Your employer has not claimed the monthly input tax credit.
The car is for your use only and can be used for private purposes.
Relevant legislative provisions
Income Tax Assessment Act 1997 Section 28-12.
Income Tax Assessment Act 1936 Section 51AF.
Reasons for decision
A novation is an arrangement whereby all or some of the rights or obligations of an employee (lessee) in relation to a leased property are transferred to the employer. Motor vehicle leases are the most common subjects of a novation arrangement.
The arrangement is achieved by way of a deed of novation between the finance company (lessor), the employee and the employer that will revoke the original lease between the finance company and the employee.
Where the employee's use of the vehicle includes private as well as work-related travel a fringe benefit is provided to the employee and this will generally incur a fringe benefits tax for the employer.

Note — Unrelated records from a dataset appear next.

-- ==== Sys2Proof/Certificates/Slice0/Obligations.lean ====
section
/-! DEFINITION. The statements for the provers, each with the rule of spec/ it formalises. -/

open Sys2Proof Sys2Proof.Machine

/-! ### Encoding (30_encoding.md) -/

/-- Decode and encode agree: every well-formed instruction, with every operand, is what its bytes decode to
(30_encoding.md sections 1 to 3 and 5). -/
def Obligations.DecodeEncodeRoundTrip : Prop :=
  ∀ i : Instr, WellFormed i = true → decode (encode i) = .ok i

/-- The other direction: bytes the decoder accepts are the encoding of a well-formed instruction, so no two
words mean the same and no reserved bit is dropped (R93 to R96). -/
def Obligations.DecodedWordEncodesBack : Prop :=
  ∀ (bytes : List Byte) (i : Instr), decode bytes = .ok i → WellFormed i = true ∧ encode i = bytes

/-- Words written out from spec/opcode_table.json decode to their rows. -/
def Obligations.TableWordsDecode : Prop :=
  decode [0b000#8] = .ok (.rdconc false) ∧ decode [0b011#8] = .ok (.rdfull true) ∧
  decode [0b101#8] = .ok (.setabc true) ∧ decode [0b110#8] = .ok (.rsvd false) ∧
  decode [0x86#8] = .ok .cmdReadCo2 ∧ decode [0x99#8] = .ok .cmdSetRange ∧
  decode [0xFF#8, 0x01#8, 0x79#8, 0xA0#8, 0#8, 0#8, 0#8, 0#8, 0xE6#8] = .ok .reqAbcOn ∧
  decode [0xFF#8, 0x86#8, 0x02#8, 0x58#8, 0x23#8, 0x40#8, 0#8, 0#8, 0xBD#8]
    = .ok (.rspReadCo2 0x02 0x58 0x23 0x40 0 0 0xBD) ∧
  decodeTableWord 72 0xFF0186000000000079 = some .reqReadCo2

/-- R91: the host word is `cmd_op` in bits 2:1 and `cmd_en` in bit 0, its four codes select the four
operations in order, and only SETABC looks at `cmd_en`. -/
def Obligations.HostWordCodes : Prop :=
  (∀ (op : BitVec 2) (en : Bool), (hostWord op en).toNat = 2 * op.toNat + en.toNat) ∧
  (∀ en : Bool,
    decode [hostWord 0 en] = .ok (.rdconc en) ∧ decode [hostWord 1 en] = .ok (.rdfull en) ∧
    decode [hostWord 2 en] = .ok (.setabc en) ∧ decode [hostWord 3 en] = .ok (.rsvd en)) ∧
  (∀ (en en' : Bool) (s : State),
    exec (.rdconc en) s = exec (.rdconc en') s ∧ exec (.rdfull en) s = exec (.rdfull en') s ∧
    exec (.rsvd en) s = exec (.rsvd en') s)

/-- R82: BUILD makes exactly these request frames for the operands of the three host operations. -/
def Obligations.RequestFramesOfHostOperations : Prop :=
  build Config.source 0x01 0x86 0 0 0 0 0 = ⟨0xFF, 0x01, 0x86, 0, 0, 0, 0, 0, 0x79⟩ ∧
  build Config.source 0x01 0x79 0xA0 0 0 0 0 = ⟨0xFF, 0x01, 0x79, 0xA0, 0, 0, 0, 0, 0xE6⟩ ∧
  build Config.source 0x01 0x79 0 0 0 0 0 = ⟨0xFF, 0x01, 0x79, 0, 0, 0, 0, 0, 0x86⟩

/-! ### FrameCodec (40_framecodec.md) -/

/-- R112: the closed forms of the checksum. With `S` the unbounded sum, the accumulator holds `S mod 256`,
the result is `(256 - S mod 256) mod 256`, it is the one byte that brings the sum to zero, and
complementing a wider sum and truncating gives the same byte. -/
def Obligations.ChecksumClosedForms : Prop :=
  ∀ b1 b2 b3 b4 b5 b6 b7 : Byte,
    let S := b1.toNat + b2.toNat + b3.toNat + b4.toNat + b5.toNat + b6.toNat + b7.toNat
    let k := cksum [b1, b2, b3, b4, b5, b6, b7]
    (cksumAcc [b1, b2, b3, b4, b5, b6, b7]).toNat = S % 256 ∧
    k.toNat = (256 - S % 256) % 256 ∧
    (∀ j : Byte, (S + j.toNat) % 256 = 0 ↔ j = k) ∧
    (∀ w : Nat, 11 ≤ w → ((2 ^ w - 1 - S) + 1) % 256 = k.toNat)

/-- The accumulator of R111 and R118: the order of the bytes does not change the checksum, and a seed `s`
in place of zero would give the checksum less `s`. -/
def Obligations.ChecksumOrderAndSeed : Prop :=
  (∀ bs cs : List Byte, bs.Perm cs → cksum bs = cksum cs) ∧
  (∀ (bs : List Byte) (seed : Byte),
    ~~~(bs.foldl (fun acc b => acc + b) seed) + 1 = cksum bs - seed)

/-- R114 (a) to (d): a built frame starts with 0xFF and sums to zero, its stored checksum is the recomputed
one, BUILD is injective, and a built frame passes VALIDATE exactly when its address is 0x86. -/
def Obligations.BuildProperties : Prop :=
  ∀ a c d0 d1 d2 d3 d4 : Byte,
    let f := build Config.source a c d0 d1 d2 d3 d4
    f.b0 = 0xFF#8 ∧
    (f.b1.toNat + f.b2.toNat + f.b3.toNat + f.b4.toNat + f.b5.toNat + f.b6.toNat + f.b7.toNat +
      f.b8.toNat) % 256 = 0 ∧
    cksum [f.b1, f.b2, f.b3, f.b4, f.b5, f.b6, f.b7] = f.b8 ∧
    (∀ a' c' e0 e1 e2 e3 e4 : Byte, build Config.source a' c' e0 e1 e2 e3 e4 = f →
      a' = a ∧ c' = c ∧ e0 = d0 ∧ e1 = d1 ∧ e2 = d2 ∧ e3 = d3 ∧ e4 = d4) ∧
    (validate Config.source f = none ↔ a = 0x86#8) ∧
    (a ≠ 0x86#8 → validate Config.source f = some .badCommandEcho)

/-- R190 with R115: the order of the three tests. Each verdict is given exactly when its test fails and the
earlier ones pass. -/
def Obligations.ValidateOrder : Prop :=
  ∀ f : Frame,
    let k := cksum [f.b1, f.b2, f.b3, f.b4, f.b5, f.b6, f.b7]
    (validate Config.source f = some .badStartByte ↔ f.b0 ≠ 0xFF#8) ∧
    (validate Config.source f = some .badCommandEcho ↔ f.b0 = 0xFF#8 ∧ f.b1 ≠ 0x86#8) ∧
    (validate Config.source f = some .checksumMismatch ↔ f.b0 = 0xFF#8 ∧ f.b1 = 0x86#8 ∧ f.b8 ≠ k) ∧
    (validate Config.source f = none ↔ f.b0 = 0xFF#8 ∧ f.b1 = 0x86#8 ∧ f.b8 = k)

/-- R116 (a) and (b): a frame is valid exactly when it starts FF 86 and bytes 1 to 8 sum to zero; for any
bytes 2 to 7 there is exactly one checksum byte that makes it so (so 2^48 frames are valid). -/
def Obligations.ValidFramesSumToZero : Prop :=
  (∀ f : Frame, validate Config.source f = none ↔
    f.b0 = 0xFF#8 ∧ f.b1 = 0x86#8 ∧
    (f.b1.toNat + f.b2.toNat + f.b3.toNat + f.b4.toNat + f.b5.toNat + f.b6.toNat + f.b7.toNat +
      f.b8.toNat) % 256 = 0) ∧
  (∀ b2 b3 b4 b5 b6 b7 : Byte,
    ∃! b8 : Byte, validate Config.source ⟨0xFF, 0x86, b2, b3, b4, b5, b6, b7, b8⟩ = none)

/-- R116 (c): changing any one byte of a valid reply to another value makes it invalid, with the verdict
that belongs to the byte's place. -/
def Obligations.SingleByteCorruptionDetected : Prop :=
  ∀ (f : Frame) (i : Nat) (v : Byte), i < 9 → validate Config.source f = none →
    memRead f i 1 ≠ [v] →
    validate Config.source (memWrite f i [v]) =
      if i = 0 then some .badStartByte
      else if i = 1 then some .badCommandEcho
      else some .checksumMismatch

/-- R116 (d), R229: a change of bytes 2 to 8 that keeps their sum modulo 256 is not detected. -/
def Obligations.CompensatingChangesUndetected : Prop :=
  ∀ f g : Frame, validate Config.source f = none → g.b0 = f.b0 → g.b1 = f.b1 →
    (validate Config.source g = none ↔
      g.b2 + g.b3 + g.b4 + g.b5 + g.b6 + g.b7 + g.b8 =
        f.b2 + f.b3 + f.b4 + f.b5 + f.b6 + f.b7 + f.b8)

/-- R119 to R121: the three decoders as integers. -/
def Obligations.DecodersAreExact : Prop :=
  ∀ f : Frame,
    (decodePpm f).toNat = 256 * f.b2.toNat + f.b3.toNat ∧
    (decodeTemp Config.source f).toInt = (f.b4.toNat : Int) - 40 ∧
    decodeStatus Config.source f = (f.b5, f.b5 != 0x40#8)

/-- The layout of the 37-bit result word (10_state.md section 5): where each field stands, and that the
word holds the fields and nothing else. -/
def Obligations.ResultWordLayout : Prop :=
  (∀ r : Result,
    (packResult r).extractLsb' 0 3 = r.status ∧ (packResult r).getLsbD 3 = r.warn ∧
    (packResult r).extractLsb' 4 16 = r.ppm ∧ (packResult r).extractLsb' 20 9 = r.temp ∧
    (packResult r).extractLsb' 29 8 = r.stat ∧ unpackResult (packResult r) = r) ∧
  (∀ w : BitVec 37, packResult (unpackResult w) = w)

/-! ### The step -/

/-- A step runs the decoded instruction: when the next move is a word whose bytes decode to `i`, the step is
`exec i` on the state with that word used up. The moves to come (the script, then the cycle for ever), the agents'
free order of moves as data, are the model's choice (log entry 1). -/
def Obligations.StepRunsDecodedWord : Prop :=
  ∀ (s : State) (bytes : List Byte) (rest : List Move) (i : Instr),
    upcoming s = .word bytes :: rest → s.started = true → decode bytes = .ok i →
    step s = exec i { s with script := rest }

/-- Bytes that are no word of the opcode table are refused by name (93_implementation_defined.md U4): the
model's choice of a refusal (log entry 12). -/
def Obligations.StepRefusesUnknownWord : Prop :=
  ∀ (s : State) (bytes : List Byte) (rest : List Move) (r : Reject),
    upcoming s = .word bytes :: rest → s.started = true → decode bytes = .reject r →
    step s = .refused (.noSuchWord r)

/-- CORE's own steps in a run: the `core` move, the line RUN of R97 (CORE steps as long as one is enabled),
and a step with no move to come, in which CORE goes on alone: the model's choice (log entry 1). -/
def Obligations.StepRunsCore : Prop :=
  ∀ (s : State) (rest : List Move), s.started = true →
    (∀ a : Answers, upcoming s = .core a :: rest → a.returns = true →
      step s = .next (coreStep Config.source a { s with script := rest })) ∧
    (upcoming s = .run :: rest → coreEnabled s = true →
      step s = .next (coreStep Config.source {} { s with script := .run :: rest })) ∧
    (upcoming s = .run :: rest → coreEnabled s = false → step s = .next { s with script := rest }) ∧
    (upcoming s = [] → step s = .next (coreStep Config.source {} s))

/-- A transport call that never returns leaves CORE stuck in its step (93_implementation_defined.md U14):
a named fault is the model's form of that (log entry 9). -/
def Obligations.StuckTransportFaults : Prop :=
  ∀ (s : State) (a : Answers) (rest : List Move),
    upcoming s = .core a :: rest → s.started = true → coreEnabled s = true → a.returns = false →
    step s = .fault .transportStuck

/-- A block that was never reset has no meaning until `rst` (R213, 93_implementation_defined.md U16): a word,
H_TAKE, a tick, RUN, a CORE step and a step with no move to come are refused. The moves that touch the transport
alone, and `rst`, go on. Which moves the refusal takes in is the model's choice (log entry 5). -/
def Obligations.NeverResetIsRefused : Prop :=
  ∀ (s : State) (rest : List Move), s.started = false →
    (upcoming s = [] → step s = .refused .neverReset) ∧
    (∀ bytes, upcoming s = .word bytes :: rest → step s = .refused .neverReset) ∧
    (upcoming s = .take :: rest → step s = .refused .neverReset) ∧
    (upcoming s = .tick :: rest → step s = .refused .neverReset) ∧
    (upcoming s = .run :: rest → step s = .refused .neverReset) ∧
    (∀ a, upcoming s = .core a :: rest → step s = .refused .neverReset) ∧
    (∀ bytes, upcoming s = .line bytes :: rest → ∃ t, step s = .next t ∧ t.started = false) ∧
    (∀ u, upcoming s = .other u :: rest → ∃ t, step s = .next t ∧ t.started = false) ∧
    (∀ q, upcoming s = .corrupt q :: rest → ∃ t, step s = .next t ∧ t.started = false) ∧
    (upcoming s = .rst :: rest → ∃ t, step s = .next t ∧ t.started = true)

/-! ### Host operations (42_command_api.md) -/

/-- R161: the accepting step of RDCONC, the result of a valid reply, and the errors, each with every data
field 0. -/
def Obligations.RdconcOperation : Prop :=
  (∀ en : Bool, decode [hostWord 0#2 en] = .ok (.rdconc en)) ∧
  (∀ (en : Bool) (s : State), s.st = .idle →
    exec (.rdconc en) s = .next { s with op := 0#2, tx := readRequest, acc := 0x87#8, st := .flushing }) ∧
  (∀ (s : State) (f : Frame) (rest : List Byte), s.st = .reading → s.op = 0#2 →
    s.rxq = frameBytes f ++ rest → validate Config.source f = none →
    coreStep Config.source {} s =
      { s with rxq := rest, rx := f, acc := cksumAcc [f.b1, f.b2, f.b3, f.b4, f.b5, f.b6, f.b7],
               res := ⟨0#3, f.b5 != 0x40#8, f.b2 ++ f.b3, 0#9, 0#8⟩, st := .done }) ∧
  (∀ (s : State) (a : Answers), s.op = 0#2 → isTerminal s.st = false →
    isTerminal (coreStep Config.source a s).st = true →
    (coreStep Config.source a s).res.status = 0 ∨
    ∃ e ∈ [ErrorKind.noResponse, .shortRead, .badStartByte, .badCommandEcho, .checksumMismatch],
      (coreStep Config.source a s).res = ⟨errorCode e, false, 0#16, 0#9, 0#8⟩)

/-- R162: the accepting step of RDFULL, the result of a valid reply (no warning, the raw status), and the
same five errors. -/
def Obligations.RdfullOperation : Prop :=
  (∀ en : Bool, decode [hostWord 1#2 en] = .ok (.rdfull en)) ∧
  (∀ (en : Bool) (s : State), s.st = .idle →
    exec (.rdfull en) s = .next { s with op := 1#2, tx := readRequest, acc := 0x87#8, st := .flushing }) ∧
  (∀ (s : State) (f : Frame) (rest : List Byte), s.st = .reading → s.op = 1#2 →
    s.rxq = frameBytes f ++ rest → validate Config.source f = none →
    coreStep Config.source {} s =
      { s with rxq := rest, rx := f, acc := cksumAcc [f.b1, f.b2, f.b3, f.b4, f.b5, f.b6, f.b7],
               res := ⟨0#3, false, f.b2 ++ f.b3, f.b4.zeroExtend 9 - 40#9, f.b5⟩, st := .done }) ∧
  (∀ (s : State) (a : Answers), s.op = 1#2 → isTerminal s.st = false →
    isTerminal (coreStep Config.source a s).st = true →
    (coreStep Config.source a s).res.status = 0 ∨
    ∃ e ∈ [ErrorKind.noResponse, .shortRead, .badStartByte, .badCommandEcho, .checksumMismatch],
      (coreStep Config.source a s).res = ⟨errorCode e, false, 0#16, 0#9, 0#8⟩)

In instances where a motor vehicle is provided by an employer to an employee for their exclusive use with some portion of private use, section 51AF of the Income Tax Assessment Act 1936 (ITAA 1936) prohibits employees from claiming deductions in respect of a car expense. The section prevents double dipping so that an employee cannot claim expenses already factored into the formulas used to calculate the fringe benefits tax assessed to the employer. Section 51AF of the ITAA 1936 was intended to ensure that any contribution by the recipient (of the car benefit) was used solely to reduce the employers fringe benefit tax liability. It was not intended that the same expenditure could be used to gain a deduction for the employee.
Section 28-12 of the Income Tax Assessment Act 1997 (ITAA 1997) allows a deduction for car expenses if you own or lease a car.

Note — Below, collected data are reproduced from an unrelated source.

-- ==== Sys2Proof/Laws/State.lean ====
section
/-! SUPPORT. One lemma per field per setter of State: what a write of one field leaves every field at. -/

namespace Sys2Proof.Machine

section
variable (s : State) (v : Fsm)
@[simp] theorem State.setSt_st : (s.setSt v).st = v := rfl
@[simp] theorem State.setSt_op : (s.setSt v).op = s.op := rfl
@[simp] theorem State.setSt_tx : (s.setSt v).tx = s.tx := rfl
@[simp] theorem State.setSt_rx : (s.setSt v).rx = s.rx := rfl
@[simp] theorem State.setSt_acc : (s.setSt v).acc = s.acc := rfl
@[simp] theorem State.setSt_elapsed : (s.setSt v).elapsed = s.elapsed := rfl
@[simp] theorem State.setSt_dly : (s.setSt v).dly = s.dly := rfl
@[simp] theorem State.setSt_res : (s.setSt v).res = s.res := rfl
@[simp] theorem State.setSt_rxq : (s.setSt v).rxq = s.rxq := rfl
@[simp] theorem State.setSt_txpend : (s.setSt v).txpend = s.txpend := rfl
@[simp] theorem State.setSt_wire : (s.setSt v).wire = s.wire := rfl
@[simp] theorem State.setSt_taken : (s.setSt v).taken = s.taken := rfl
@[simp] theorem State.setSt_started : (s.setSt v).started = s.started := rfl
@[simp] theorem State.setSt_script : (s.setSt v).script = s.script := rfl
@[simp] theorem State.setSt_cycle : (s.setSt v).cycle = s.cycle := rfl
end

section
variable (s : State) (v : BitVec 2)
@[simp] theorem State.setOp_st : (s.setOp v).st = s.st := rfl
@[simp] theorem State.setOp_op : (s.setOp v).op = v := rfl
@[simp] theorem State.setOp_tx : (s.setOp v).tx = s.tx := rfl
@[simp] theorem State.setOp_rx : (s.setOp v).rx = s.rx := rfl
@[simp] theorem State.setOp_acc : (s.setOp v).acc = s.acc := rfl
@[simp] theorem State.setOp_elapsed : (s.setOp v).elapsed = s.elapsed := rfl
@[simp] theorem State.setOp_dly : (s.setOp v).dly = s.dly := rfl
@[simp] theorem State.setOp_res : (s.setOp v).res = s.res := rfl
@[simp] theorem State.setOp_rxq : (s.setOp v).rxq = s.rxq := rfl
@[simp] theorem State.setOp_txpend : (s.setOp v).txpend = s.txpend := rfl
@[simp] theorem State.setOp_wire : (s.setOp v).wire = s.wire := rfl
@[simp] theorem State.setOp_taken : (s.setOp v).taken = s.taken := rfl
@[simp] theorem State.setOp_started : (s.setOp v).started = s.started := rfl
@[simp] theorem State.setOp_script : (s.setOp v).script = s.script := rfl
@[simp] theorem State.setOp_cycle : (s.setOp v).cycle = s.cycle := rfl
end

section
variable (s : State) (v : Frame)
@[simp] theorem State.setTx_st : (s.setTx v).st = s.st := rfl
@[simp] theorem State.setTx_op : (s.setTx v).op = s.op := rfl
@[simp] theorem State.setTx_tx : (s.setTx v).tx = v := rfl
@[simp] theorem State.setTx_rx : (s.setTx v).rx = s.rx := rfl
@[simp] theorem State.setTx_acc : (s.setTx v).acc = s.acc := rfl
@[simp] theorem State.setTx_elapsed : (s.setTx v).elapsed = s.elapsed := rfl
@[simp] theorem State.setTx_dly : (s.setTx v).dly = s.dly := rfl
@[simp] theorem State.setTx_res : (s.setTx v).res = s.res := rfl
@[simp] theorem State.setTx_rxq : (s.setTx v).rxq = s.rxq := rfl
@[simp] theorem State.setTx_txpend : (s.setTx v).txpend = s.txpend := rfl
@[simp] theorem State.setTx_wire : (s.setTx v).wire = s.wire := rfl
@[simp] theorem State.setTx_taken : (s.setTx v).taken = s.taken := rfl
@[simp] theorem State.setTx_started : (s.setTx v).started = s.started := rfl
@[simp] theorem State.setTx_script : (s.setTx v).script = s.script := rfl
@[simp] theorem State.setTx_cycle : (s.setTx v).cycle = s.cycle := rfl
end

section
variable (s : State) (v : Frame)
@[simp] theorem State.setRx_st : (s.setRx v).st = s.st := rfl
@[simp] theorem State.setRx_op : (s.setRx v).op = s.op := rfl
@[simp] theorem State.setRx_tx : (s.setRx v).tx = s.tx := rfl
@[simp] theorem State.setRx_rx : (s.setRx v).rx = v := rfl
@[simp] theorem State.setRx_acc : (s.setRx v).acc = s.acc := rfl
@[simp] theorem State.setRx_elapsed : (s.setRx v).elapsed = s.elapsed := rfl
@[simp] theorem State.setRx_dly : (s.setRx v).dly = s.dly := rfl
@[simp] theorem State.setRx_res : (s.setRx v).res = s.res := rfl
@[simp] theorem State.setRx_rxq : (s.setRx v).rxq = s.rxq := rfl
@[simp] theorem State.setRx_txpend : (s.setRx v).txpend = s.txpend := rfl
@[simp] theorem State.setRx_wire : (s.setRx v).wire = s.wire := rfl
@[simp] theorem State.setRx_taken : (s.setRx v).taken = s.taken := rfl
@[simp] theorem State.setRx_started : (s.setRx v).started = s.started := rfl
@[simp] theorem State.setRx_script : (s.setRx v).script = s.script := rfl
@[simp] theorem State.setRx_cycle : (s.setRx v).cycle = s.cycle := rfl
end

section
variable (s : State) (v : Byte)
@[simp] theorem State.setAcc_st : (s.setAcc v).st = s.st := rfl
@[simp] theorem State.setAcc_op : (s.setAcc v).op = s.op := rfl
@[simp] theorem State.setAcc_tx : (s.setAcc v).tx = s.tx := rfl
@[simp] theorem State.setAcc_rx : (s.setAcc v).rx = s.rx := rfl
@[simp] theorem State.setAcc_acc : (s.setAcc v).acc = v := rfl
@[simp] theorem State.setAcc_elapsed : (s.setAcc v).elapsed = s.elapsed := rfl
@[simp] theorem State.setAcc_dly : (s.setAcc v).dly = s.dly := rfl
@[simp] theorem State.setAcc_res : (s.setAcc v).res = s.res := rfl
@[simp] theorem State.setAcc_rxq : (s.setAcc v).rxq = s.rxq := rfl
@[simp] theorem State.setAcc_txpend : (s.setAcc v).txpend = s.txpend := rfl
@[simp] theorem State.setAcc_wire : (s.setAcc v).wire = s.wire := rfl
@[simp] theorem State.setAcc_taken : (s.setAcc v).taken = s.taken := rfl
@[simp] theorem State.setAcc_started : (s.setAcc v).started = s.started := rfl
@[simp] theorem State.setAcc_script : (s.setAcc v).script = s.script := rfl
@[simp] theorem State.setAcc_cycle : (s.setAcc v).cycle = s.cycle := rfl
end

section
variable (s : State) (v : BitVec 16)
@[simp] theorem State.setElapsed_st : (s.setElapsed v).st = s.st := rfl
@[simp] theorem State.setElapsed_op : (s.setElapsed v).op = s.op := rfl
@[simp] theorem State.setElapsed_tx : (s.setElapsed v).tx = s.tx := rfl
@[simp] theorem State.setElapsed_rx : (s.setElapsed v).rx = s.rx := rfl
@[simp] theorem State.setElapsed_acc : (s.setElapsed v).acc = s.acc := rfl
@[simp] theorem State.setElapsed_elapsed : (s.setElapsed v).elapsed = v := rfl
@[simp] theorem State.setElapsed_dly : (s.setElapsed v).dly = s.dly := rfl
@[simp] theorem State.setElapsed_res : (s.setElapsed v).res = s.res := rfl
@[simp] theorem State.setElapsed_rxq : (s.setElapsed v).rxq = s.rxq := rfl
@[simp] theorem State.setElapsed_txpend : (s.setElapsed v).txpend = s.txpend := rfl
@[simp] theorem State.setElapsed_wire : (s.setElapsed v).wire = s.wire := rfl
@[simp] theorem State.setElapsed_taken : (s.setElapsed v).taken = s.taken := rfl
@[simp] theorem State.setElapsed_started : (s.setElapsed v).started = s.started := rfl
@[simp] theorem State.setElapsed_script : (s.setElapsed v).script = s.script := rfl
@[simp] theorem State.setElapsed_cycle : (s.setElapsed v).cycle = s.cycle := rfl
end

section
variable (s : State) (v : BitVec 8)
@[simp] theorem State.setDly_st : (s.setDly v).st = s.st := rfl
@[simp] theorem State.setDly_op : (s.setDly v).op = s.op := rfl
@[simp] theorem State.setDly_tx : (s.setDly v).tx = s.tx := rfl
@[simp] theorem State.setDly_rx : (s.setDly v).rx = s.rx := rfl
@[simp] theorem State.setDly_acc : (s.setDly v).acc = s.acc := rfl
@[simp] theorem State.setDly_elapsed : (s.setDly v).elapsed = s.elapsed := rfl
@[simp] theorem State.setDly_dly : (s.setDly v).dly = v := rfl
@[simp] theorem State.setDly_res : (s.setDly v).res = s.res := rfl
@[simp] theorem State.setDly_rxq : (s.setDly v).rxq = s.rxq := rfl
@[simp] theorem State.setDly_txpend : (s.setDly v).txpend = s.txpend := rfl
@[simp] theorem State.setDly_wire : (s.setDly v).wire = s.wire := rfl
@[simp] theorem State.setDly_taken : (s.setDly v).taken = s.taken := rfl
@[simp] theorem State.setDly_started : (s.setDly v).started = s.started := rfl
@[simp] theorem State.setDly_script : (s.setDly v).script = s.script := rfl
@[simp] theorem State.setDly_cycle : (s.setDly v).cycle = s.cycle := rfl
end

section
variable (s : State) (v : Result)
@[simp] theorem State.setRes_st : (s.setRes v).st = s.st := rfl
@[simp] theorem State.setRes_op : (s.setRes v).op = s.op := rfl
@[simp] theorem State.setRes_tx : (s.setRes v).tx = s.tx := rfl
@[simp] theorem State.setRes_rx : (s.setRes v).rx = s.rx := rfl
@[simp] theorem State.setRes_acc : (s.setRes v).acc = s.acc := rfl
@[simp] theorem State.setRes_elapsed : (s.setRes v).elapsed = s.elapsed := rfl
@[simp] theorem State.setRes_dly : (s.setRes v).dly = s.dly := rfl
@[simp] theorem State.setRes_res : (s.setRes v).res = v := rfl
@[simp] theorem State.setRes_rxq : (s.setRes v).rxq = s.rxq := rfl
@[simp] theorem State.setRes_txpend : (s.setRes v).txpend = s.txpend := rfl
@[simp] theorem State.setRes_wire : (s.setRes v).wire = s.wire := rfl
@[simp] theorem State.setRes_taken : (s.setRes v).taken = s.taken := rfl
@[simp] theorem State.setRes_started : (s.setRes v).started = s.started := rfl
@[simp] theorem State.setRes_script : (s.setRes v).script = s.script := rfl
@[simp] theorem State.setRes_cycle : (s.setRes v).cycle = s.cycle := rfl
end

section
variable (s : State) (v : List Byte)
@[simp] theorem State.setRxq_st : (s.setRxq v).st = s.st := rfl
@[simp] theorem State.setRxq_op : (s.setRxq v).op = s.op := rfl
@[simp] theorem State.setRxq_tx : (s.setRxq v).tx = s.tx := rfl
@[simp] theorem State.setRxq_rx : (s.setRxq v).rx = s.rx := rfl
@[simp] theorem State.setRxq_acc : (s.setRxq v).acc = s.acc := rfl
@[simp] theorem State.setRxq_elapsed : (s.setRxq v).elapsed = s.elapsed := rfl
@[simp] theorem State.setRxq_dly : (s.setRxq v).dly = s.dly := rfl
@[simp] theorem State.setRxq_res : (s.setRxq v).res = s.res := rfl
@[simp] theorem State.setRxq_rxq : (s.setRxq v).rxq = v := rfl
@[simp] theorem State.setRxq_txpend : (s.setRxq v).txpend = s.txpend := rfl
@[simp] theorem State.setRxq_wire : (s.setRxq v).wire = s.wire := rfl
@[simp] theorem State.setRxq_taken : (s.setRxq v).taken = s.taken := rfl
@[simp] theorem State.setRxq_started : (s.setRxq v).started = s.started := rfl
@[simp] theorem State.setRxq_script : (s.setRxq v).script = s.script := rfl
@[simp] theorem State.setRxq_cycle : (s.setRxq v).cycle = s.cycle := rfl
end

section
variable (s : State) (v : List Byte)
@[simp] theorem State.setTxpend_st : (s.setTxpend v).st = s.st := rfl
@[simp] theorem State.setTxpend_op : (s.setTxpend v).op = s.op := rfl
@[simp] theorem State.setTxpend_tx : (s.setTxpend v).tx = s.tx := rfl
@[simp] theorem State.setTxpend_rx : (s.setTxpend v).rx = s.rx := rfl
@[simp] theorem State.setTxpend_acc : (s.setTxpend v).acc = s.acc := rfl
@[simp] theorem State.setTxpend_elapsed : (s.setTxpend v).elapsed = s.elapsed := rfl
@[simp] theorem State.setTxpend_dly : (s.setTxpend v).dly = s.dly := rfl
@[simp] theorem State.setTxpend_res : (s.setTxpend v).res = s.res := rfl
@[simp] theorem State.setTxpend_rxq : (s.setTxpend v).rxq = s.rxq := rfl
@[simp] theorem State.setTxpend_txpend : (s.setTxpend v).txpend = v := rfl
@[simp] theorem State.setTxpend_wire : (s.setTxpend v).wire = s.wire := rfl
@[simp] theorem State.setTxpend_taken : (s.setTxpend v).taken = s.taken := rfl
@[simp] theorem State.setTxpend_started : (s.setTxpend v).started = s.started := rfl
@[simp] theorem State.setTxpend_script : (s.setTxpend v).script = s.script := rfl
@[simp] theorem State.setTxpend_cycle : (s.setTxpend v).cycle = s.cycle := rfl
end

Taxation Ruling TR 1999/15 deals with taxation consequences of certain motor vehicle lease novation arrangements. Paragraph 25 of TR 1999/15 states that in a full novation the lease payment obligations are transferred to the employer. It is explained in paragraph 27 of TR 1999/15 that the employer becomes the lessee under the novated lease.
Irrespective of whether the lease is a fully novated or partially novated lease, you are not deemed to have incurred an expense in relation to the car. This is because under the terms of the agreement you novated to your employer all of the expenses relating to the vehicle. As such, you were provided with a car by your employer and it is your employer who was incurring the expense and fringe benefits tax liability.
Similarly, GST is also incurred by your employer. Input tax credits are only claimable by the entity that pays the GST. Such credits are only claimable if certain requirements are met. There is no provision in the GST legislation that allows you a credit or any other claim for the amount of GST paid on your novated lease.
In your case, your employer provided a car for you through a novated lease. We acknowledge that your employer did not claim the input tax credits on your novated lease, however there is no provision in the income tax legislation that allows an employee a deduction in your specific circumstances.
As you do not own or lease the car, you are not entitled to a deduction for car expenses under section 28-12 of the ITAA 1997. The fact that the payments are deducted from your salary package in relation to the car does not change the above principles. There is no provision in the ITAA 1936 or ITAA 1997 that allows a deduction, tax offset or other claim in relation to the GST paid.